▸ **Your assignment**
Go through the following data and transcribe exactly the stretch of lines from the one holding "List Word), s.rst" to the one holding "R110, R355: the", both included.

═══ Dataset extract

/-- R111, R101, R103: the textual form. Each mnemonic with an operand, one space and any text of a number is a line; it is
the command with that number in its field when the number fits the width R101 gives the field, and an error, not a
truncation, when it does not. Each mnemonic without operand is a line by itself, and takes none. Every number has a decimal
and a hexadecimal text, and the two are read as that number. -/
def Obligations.AssemblerLines : Prop :=
  (∀ (name : String) (width : Nat) (f : Nat → Instr) (digits : List Char) (n : Nat),
    (name, width, f) ∈ [("OW.WBIT", 1, fun n => Instr.owWbit (n.testBit 0)),
      ("OW.WBYTE", 8, fun n => .owWbyte (BitVec.ofNat 8 n)), ("OW.SETRES", 2, fun n => .owSetres (BitVec.ofNat 2 n)),
      ("I2C.WRITE", 8, fun n => .i2cWrite (BitVec.ofNat 8 n)), ("I2C.READ", 1, fun n => .i2cRead (n.testBit 0)),
      ("I2C.SETFREQ", 24, fun n => .i2cSetfreq (BitVec.ofNat 24 n)),
      ("RS.SETHEATER", 1, fun n => .rsSetheater (n.testBit 0)), ("RS.SETRES", 1, fun n => .rsSetres (n.testBit 0)),
      ("RS.SETOTP", 1, fun n => .rsSetotp (n.testBit 0)), ("RS.SETSCALE", 1, fun n => .rsSetscale (n.testBit 0))] →
    numberOf digits = some n →
    assembleLine (name.toList ++ ' ' :: digits) = if n < 2 ^ width then .ok (some (f n)) else .error .operandTooWide) ∧
  (∀ (name : String) (i : Instr) (digits : List Char) (n : Nat),
    (name, i) ∈ [("OW.RESET", Instr.owReset), ("OW.RBIT", .owRbit), ("OW.RBYTE", .owRbyte), ("OW.CONVERT", .owConvert),
      ("OW.RAWTEMP", .owRawtemp), ("OW.GETTEMP", .owGettemp), ("OW.READROM", .owReadrom), ("I2C.START", .i2cStart),
      ("I2C.STOP", .i2cStop), ("I2C.WAIT", .i2cWait), ("I2C.RESET", .i2cReset), ("RS.GETTEMP", .rsGettemp),
      ("RS.GETHUM", .rsGethum), ("RS.CHKBAT", .rsChkbat), ("RS.UPDATE", .rsUpdate), ("RS.RESET", .rsReset),
      ("RS.CONNRESET", .rsConnreset), ("PW.SAMPLE", .pwSample), ("PW.GET", .pwGet)] →
    assembleLine name.toList = .ok (some i) ∧
      (numberOf digits = some n → assembleLine (name.toList ++ ' ' :: digits) = .error .operandUnexpected)) ∧
  ∀ n : Nat, numberOf (Nat.toDigits 10 n) = some n ∧ numberOf ('0' :: 'x' :: Nat.toDigits 16 n) = some n

/-! ### The step, the handshake, reset (spec 10_state.md, 60_exceptions.md, 70_reset_and_hazards.md) -/

/-- A step of an idle block runs the decoded instruction: the next command word the host presents (R15, R23), or, in the
model's own wire port, a wire constant (log 8); with nothing presented the block waits unchanged. -/
def Obligations.StepRunsDecoded : Prop :=
  ∀ s : State, s.rst = false → s.busy = false →
    (∀ w rest i, s.wirePort = none → s.host = w :: rest → decode (.cmd32 w) = .ok i →
        step s = exec i { s with host := rest }) ∧
      (∀ b i, s.wirePort = some b → decode (.wire8 b) = .ok i → step s = exec i { s with wirePort := none }) ∧
      (s.wirePort = none → s.host = [] → step s = .next s)

/-- R356: an illegal word, and `I2C.SETFREQ 0`, end with `ILLEGAL`, code 15, data 0, and nothing else changes. -/
def Obligations.IllegalEnds : Prop :=
  Status.illegal.code = 15 ∧
    (∀ (s : State) (w : Word) (rest : List Word) (e : DecodeError), s.rst = false → s.busy = false → s.wirePort = none →
      s.host = w :: rest → decode (.cmd32 w) = .error e →
      step s = .next (answered .illegal 0 (ran [] 0 { s with host := rest }))) ∧
    ∀ s : State, ∃ t, exec (.i2cSetfreq 0) s = .next t ∧ settled t = settled (answered .illegal 0 (ran [] 0 s))

/-- R23: "A command presented while `BUSY = 1` is not accepted and has no effect; the host waits": a busy block takes
nothing from the host, and whatever the host presents, the command goes on the same. -/
def Obligations.BusyAcceptsNothing : Prop :=
  ∀ (s : State) (ws : List Word), s.rst = false → s.busy = true → s.seq ≠ .idle →
    ∃ t, step s = .next t ∧ t.host = s.host ∧ t.wirePort = s.wirePort ∧
      step { s with host := ws } = .next { t with host := ws }

/-- R23: a command ends with `RSP_VALID = 1`, `BUSY = 0`, or it waits in a poll loop with `BUSY = 1`, `RSP_VALID = 0` and
the last response still in the registers; the same of a step that takes a waiting command on. A wire constant (log 8)
leaves all four alone. -/
def Obligations.Handshake : Prop :=
  (∀ (i : Instr) (s : State), ∃ t, exec i s = .next t ∧
    (i.isCommand = true →
      (t.busy = false ∧ t.rspValid = true ∧ t.seq = .idle) ∨
        (t.busy = true ∧ t.rspValid = false ∧ t.seq ≠ .idle ∧ t.rspStatus = s.rspStatus ∧ t.rspData = s.rspData)) ∧
    (i.isCommand = false →
      t.busy = s.busy ∧ t.rspValid = s.rspValid ∧ t.seq = s.seq ∧ t.rspStatus = s.rspStatus ∧ t.rspData = s.rspData)) ∧
  ∀ s : State, s.rst = false → s.busy = true → s.seq ≠ .idle → s.rspValid = false → ∃ t, step s = .next t ∧
    ((t.busy = false ∧ t.rspValid = true ∧ t.seq = .idle) ∨
      (t.busy = true ∧ t.rspValid = false ∧ t.seq ≠ .idle ∧ t.rspStatus = s.rspStatus ∧ t.rspData = s.rspData))

/-- R110, R355: the numbers of the status codes; each command, whether it ends at once or after a wait, reports `OK` or one
of the failures the table lists for it; `POLL_TIMEOUT` only with a finite limit of the loop it contains; `ILLEGAL` of a
command only for `I2C.SETFREQ 0`. -/
def Obligations.StatusTable : Prop :=
  Status.ok.code = 0 ∧ Status.noPresence.code = 1 ∧ Status.noAck.code = 2 ∧ Status.waitTimeout.code = 3 ∧
    Status.checksum.code = 4 ∧ Status.pollTimeout.code = 5 ∧ Status.illegal.code = 15 ∧
    (∀ (i : Instr) (s : State), i.isCommand = true → ∃ t, exec i s = .next t ∧ endsAsListed i s.par t) ∧
    ∀ (i : Instr) (s : State), s.rst = false → s.busy = true → s.seq.command = some i →
      ∃ t, step s = .next t ∧ endsAsListed i s.par t

/-- R390: while `rst` is asserted, and at power-on, every element of R20 has its reset value, whatever the block was doing;
the abandoned command gets no response, and the block is idle. That the flag is then released, that the host's words and
the trace stay, and that `rst` is seen only between steps, so that a command is cut only where it waits, are the model's
choices (log 6). (`I2C_HALF_US` is 5 with the default `I2C_HZ_RESET`; the transient registers have no reset value in R390
and none is stated here, log 7.) -/
def Obligations.RstResets : Prop :=
  (∀ s : State, s.rst = true → ∃ t, step s = .next t ∧ t.rst = false ∧ t.host = s.host ∧ t.trace = s.trace ∧ t.seq = .idle ∧
    t.busy = false ∧ t.rspValid = false ∧ t.rspStatus.code = 0 ∧ t.rspData = 0 ∧ t.time = 0 ∧
    (∀ l : Line, t.pins.get l = ⟨false, false⟩) ∧ t.owRes = none ∧
    (s.par.i2cHzReset = 100000 → t.i2cHalfUs = 5) ∧ t.rsReady = true ∧ t.rsStatus = 0 ∧ t.rsRawTemp = 0 ∧
    t.rsRawHum = 0 ∧ t.rsScale = false ∧ t.pwHum = 0 ∧ t.pwTemp = 0) ∧
  State.reset.rst = false ∧ State.reset.seq = .idle ∧
    State.reset.busy = false ∧ State.reset.rspValid = false ∧ State.reset.rspStatus.code = 0 ∧ State.reset.rspData = 0 ∧
    State.reset.time = 0 ∧ (∀ l : Line, State.reset.pins.get l = ⟨false, false⟩) ∧ State.reset.owRes = none ∧
    State.reset.i2cHalfUs = 5 ∧ State.reset.rsReady = true ∧ State.reset.rsStatus = 0 ∧ State.reset.rsRawTemp = 0 ∧
    State.reset.rsRawHum = 0 ∧ State.reset.rsScale = false ∧ State.reset.pwHum = 0 ∧ State.reset.pwTemp = 0

/-- R401: in each of the four unbounded loops, as long as the awaited level (or flag) does not come, a step leaves the
command where it is: `BUSY` stays 1 and there is no response (the form of the position is the model's, log 3). -/
def Obligations.HangStaysBusy : Prop :=
  ∀ (s : State) (m : Nat), s.rst = false → s.busy = true →
    (∀ u, s.seq = .convPoll u → s.par.owConvPollLimit = none → s.script = List.replicate (m + 1) false →
        step s = .next { after (waveOwReadBits s.par (List.replicate (m + 1) false)) s with script := [] }) ∧
      (s.seq = .pwLow → s.par.pwPollLimit = none → s.script = List.replicate (m + 1) false →
        step s = .next { after (wavePwFails s.par false (m + 1)) s with script := [] }) ∧
      (s.seq = .pwHigh → s.par.pwPollLimit = none → s.script = List.replicate (m + 1) true →
        step s = .next { after (wavePwFails s.par true (m + 1)) s with script := [] }) ∧
      ∀ g, s.seq = .rsSpin g → s.par.rsSpinLimit = none → s.rsReady = false → step s = .next s

/-- R22: "run a command as one atomic function of the oracle's answers": a command that waited because the scripted
answers ran out, and goes on when more come, ends exactly as if all the answers had been there from its start (log 3). -/
def Obligations.WaitingIsSeamless : Prop :=
  ∀ (i : Instr) (s t : State) (more : List Bool), i.isCommand = true → s.rst = false → exec i s = .next t →
    t.busy = true → t.script = [] → t.freeCount = s.freeCount → more ≠ [] →
    step { t with script := more } = exec i { s with script := s.script ++ more }

/-! ### Unit OW (spec 40_ow_reset.md, 41_ow_bit_byte.md, 42_ow_transactions.md) -/

/-- R142, R143: `OW.RESET`. -/
def Obligations.OwResetResult : Prop :=
  decode (.cmd32 0x00000000) = .ok .owReset ∧
    ∀ s : State, ∃ t, exec .owReset s = .next t ∧
      settled t = settled (answered (if nextAnswer s then .noPresence else .ok) (if nextAnswer s then 1 else 0)
        (ran (waveOwReset s.par (nextAnswer s)) 1 s)) ∧
      t.pins.owdq = ⟨false, false⟩ ∧ t.time = s.time + s.par.owTH + s.par.owTI

/-- R162, R163: `OW.WBIT b`. -/
def Obligations.OwWbitResult : Prop :=
  ∀ b : Bool, decode (.cmd32 (if b then 0x01000001 else 0x01000000)) = .ok (.owWbit b) ∧
    ∀ s : State, ∃ t, exec (.owWbit b) s = .next t ∧
      settled t = settled (answered .ok 0 (ran (waveOwWrite s.par b) 0 s)) ∧ t.pins.owdq = ⟨false, false⟩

══════

▸ **Answer to this exercise**
  ∀ (s : State) (ws : List Word), s.rst = false → s.busy = true → s.seq ≠ .idle →
    ∃ t, step s = .next t ∧ t.host = s.host ∧ t.wirePort = s.wirePort ∧
      step { s with host := ws } = .next { t with host := ws }

/-- R23: a command ends with `RSP_VALID = 1`, `BUSY = 0`, or it waits in a poll loop with `BUSY = 1`, `RSP_VALID = 0` and
the last response still in the registers; the same of a step that takes a waiting command on. A wire constant (log 8)
leaves all four alone. -/
def Obligations.Handshake : Prop :=
  (∀ (i : Instr) (s : State), ∃ t, exec i s = .next t ∧
    (i.isCommand = true →
      (t.busy = false ∧ t.rspValid = true ∧ t.seq = .idle) ∨
        (t.busy = true ∧ t.rspValid = false ∧ t.seq ≠ .idle ∧ t.rspStatus = s.rspStatus ∧ t.rspData = s.rspData)) ∧
    (i.isCommand = false →
      t.busy = s.busy ∧ t.rspValid = s.rspValid ∧ t.seq = s.seq ∧ t.rspStatus = s.rspStatus ∧ t.rspData = s.rspData)) ∧
  ∀ s : State, s.rst = false → s.busy = true → s.seq ≠ .idle → s.rspValid = false → ∃ t, step s = .next t ∧
    ((t.busy = false ∧ t.rspValid = true ∧ t.seq = .idle) ∨
      (t.busy = true ∧ t.rspValid = false ∧ t.seq ≠ .idle ∧ t.rspStatus = s.rspStatus ∧ t.rspData = s.rspData))

/-- R110, R355: the numbers of the status codes; each command, whether it ends at once or after a wait, reports `OK` or one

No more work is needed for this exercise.